● WHAT YOU SHOULD DO: Say how many lines in the entries below have the word "sequence" in them, giving only the number.

● Stored items:

/-- The operands that follow identifier `op`, and the operation they make. -/
def decodeOperands (op : Byte) (bs : Bytes) : Option (Instr × Bytes) :=
  match op with
  | 0x10#8 => some (.chkInit, bs)
  | 0x11#8 => (takeHalf bs).map fun (v, r) => (.chkAdd v, r)
  | 0x12#8 => some (.chkFinal, bs)
  | 0x13#8 => (takeHalves bs).map fun (vs, r) => (.chkSum vs, r)
  | 0x20#8 =>
    match bs with
    | s :: d :: a :: rest => (takeBytes rest).map fun (p, r) => (.frmEncode s d a p, r)
    | _ => none
  | 0x21#8 => (takeBytes bs).map fun (u, r) => (.frmDecode u, r)
  | 0x22#8 => (takeFrame bs).map fun (f, r) => (.frmVerifyHdr f, r)
  | 0x23#8 => (takeFrame bs).map fun (f, r) => (.frmVerifyPay f, r)
  | 0x30#8 =>
    match bs with
    | s :: d :: n :: r => some (.ackEncode s d n, r)
    | _ => none
  | 0x31#8 => (takeBytes bs).map fun (u, r) => (.ackDecode u, r)
  | 0x32#8 => (takeAckUnit bs).map fun (a, r) => (.ackVerify a, r)
  | 0x40#8 => (takeBytes bs).map fun (u, r) => (.btSend u, r)
  | 0x41#8 => (takeByte bs).map fun (b, r) => (.btRxbyte b, r)
  | 0x42#8 => (takeBytes bs).map fun (u, r) => (.btRecv u, r)
  | 0x50#8 => some (.txDeqAck, bs)
  | 0x51#8 => some (.txDeqFrame, bs)
  | 0x52#8 => some (.txDeqBcast, bs)
  | 0x53#8 => some (.txBypassAck, bs)
  | 0x54#8 => (takeAckUnit bs).map fun (e, r) => (.txAckMatch e, r)
  | 0x55#8 => (takeAckUnit bs).map fun (e, r) => (.txAckStale e, r)
  | 0x56#8 => some (.txResend, bs)
  | 0x57#8 => some (.txAbandon, bs)
  | 0x60#8 => (takeBytes bs).map fun (u, r) => (.rxUnit u, r)
  | 0x61#8 => (takeAckUnit bs).map fun (a, r) => (.rxAckAccept a, r)
  | 0x62#8 => (takeAckUnit bs).map fun (a, r) => (.rxAckDropChk a, r)
  | 0x63#8 => (takeAckUnit bs).map fun (a, r) => (.rxAckDropAddr a, r)
  | 0x64#8 => (takeAckUnit bs).map fun (a, r) => (.rxAckDropFull a, r)
  | 0x65#8 =>
    match takeReason bs with
    | some (q, rest) => (takeBytes rest).map fun (u, r) => (.rxFrameDropLen q u, r)
    | none => none
  | 0x66#8 =>
    match takeWhich bs with
    | some (w, rest) => (takeFrame rest).map fun (f, r) => (.rxFrameDropChk w f, r)
    | none => none
  | 0x67#8 => (takeFrame bs).map fun (f, r) => (.rxFrameDropAddr f, r)
  | 0x68#8 => (takeFrame bs).map fun (f, r) => (.rxFrameDup f, r)
  | 0x69#8 => (takeFrame bs).map fun (f, r) => (.rxFrameNew f, r)
  | 0x70#8 =>
    match bs with
    | d :: rest => (takeBytes rest).map fun (p, r) => (.hostSend d p, r)
    | [] => none
  | 0x71#8 => some (.hostRecv, bs)
  | 0x72#8 => some (.envTick, bs)
  | 0x73#8 => (takeConfiguration bs).map fun (c, r) => (.reset c, r)
  | 0x7E#8 => some (.wFlag, bs)
  | 0x7D#8 => some (.wEsc, bs)
  | 0x00#8 =>
    match bs with
    | b :: r => if b = Config.flag ∨ b = Config.esc then none else some (.wLiteral b, r)
    | [] => none
  | 0x01#8 => (takeByte bs).map fun (b, r) => (.wEscaped b, r)
  | 0x02#8 => (takeAckUnit bs).map fun (a, r) => (.uAck a, r)
  | 0x03#8 => (takeFrameUnit bs).map fun (f, r) => (.uData f, r)
  | _ => none

/-- Why bytes are no operation. -/
inductive Reject where
  /-- There are no bytes. -/
  | nothing
  /-- The first byte is no identifier (30_encoding.md R110). -/
  | unknownIdentifier (op : Byte)
  /-- The bytes after identifier `op` are not its operands. -/
  | badOperands (op : Byte)
  deriving DecidableEq, Repr

/-- The operation at the front of a byte sequence and the bytes after it. -/
def decode (bs : Bytes) : Except Reject (Instr × Bytes) :=
  match bs with
  | [] => .error .nothing
  | op :: rest =>
    if identifiers.contains op then
      match decodeOperands op rest with
      | some r => .ok r
      | none => .error (.badOperands op)
    else .error (.unknownIdentifier op)

/-- What the environment does to `rx_stream`, at the front of a byte sequence: 0x04, 0x05, 0x06, which are no identifiers, and
then the arguments (log 10). -/
def takeMedium : Bytes → Option (MediumEvent × Bytes)
  | 0x04#8 :: rest => (takeByte rest).map fun (b, r) => (.supply b, r)
  | 0x05#8 :: rest => (takeNat rest).map fun (k, r) => (.remove k, r)
  | 0x06#8 :: rest => do
    let (k, r) ← takeNat rest
    let (b, r) ← takeByte r
    return (.alter k b, r)
  | _ => none

/-- The step of a request pending at a host port, at the front of a byte sequence: 0x07 and the index, or 0x08, which are no
identifiers (log 27). -/
def takePort : Bytes → Option (PortStep × Bytes)
  | 0x07#8 :: rest => (takeNat rest).map fun (k, r) => (.send k, r)
  | 0x08#8 :: rest => some (.recv, rest)
  | _ => none

/-! ## The encoder -/

/-- `takeNat`'s layout; the first argument bounds the number of digits. -/
def putNatFuel : Nat → Nat → Bytes
  | 0, n => [BitVec.ofNat 8 n]
  | k + 1, n => if n < 128 then [BitVec.ofNat 8 n] else BitVec.ofNat 8 (128 + n % 128) :: putNatFuel k (n / 128)

/-- `takeNat`'s layout. -/
def putNat (n : Nat) : Bytes := putNatFuel n n

/-- `takeHalf`'s layout. -/
def putHalf (v : Half) : Bytes := [hi8 v, lo8 v]

/-- `takeBytes`'s layout. -/
def putBytes (u : Bytes) : Bytes := putNat u.length ++ u

/-- `takeHalves`'s layout. -/
def putHalves (vs : List Half) : Bytes := putNat vs.length ++ vs.flatMap putHalf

● EXERCISE ANSWER: 3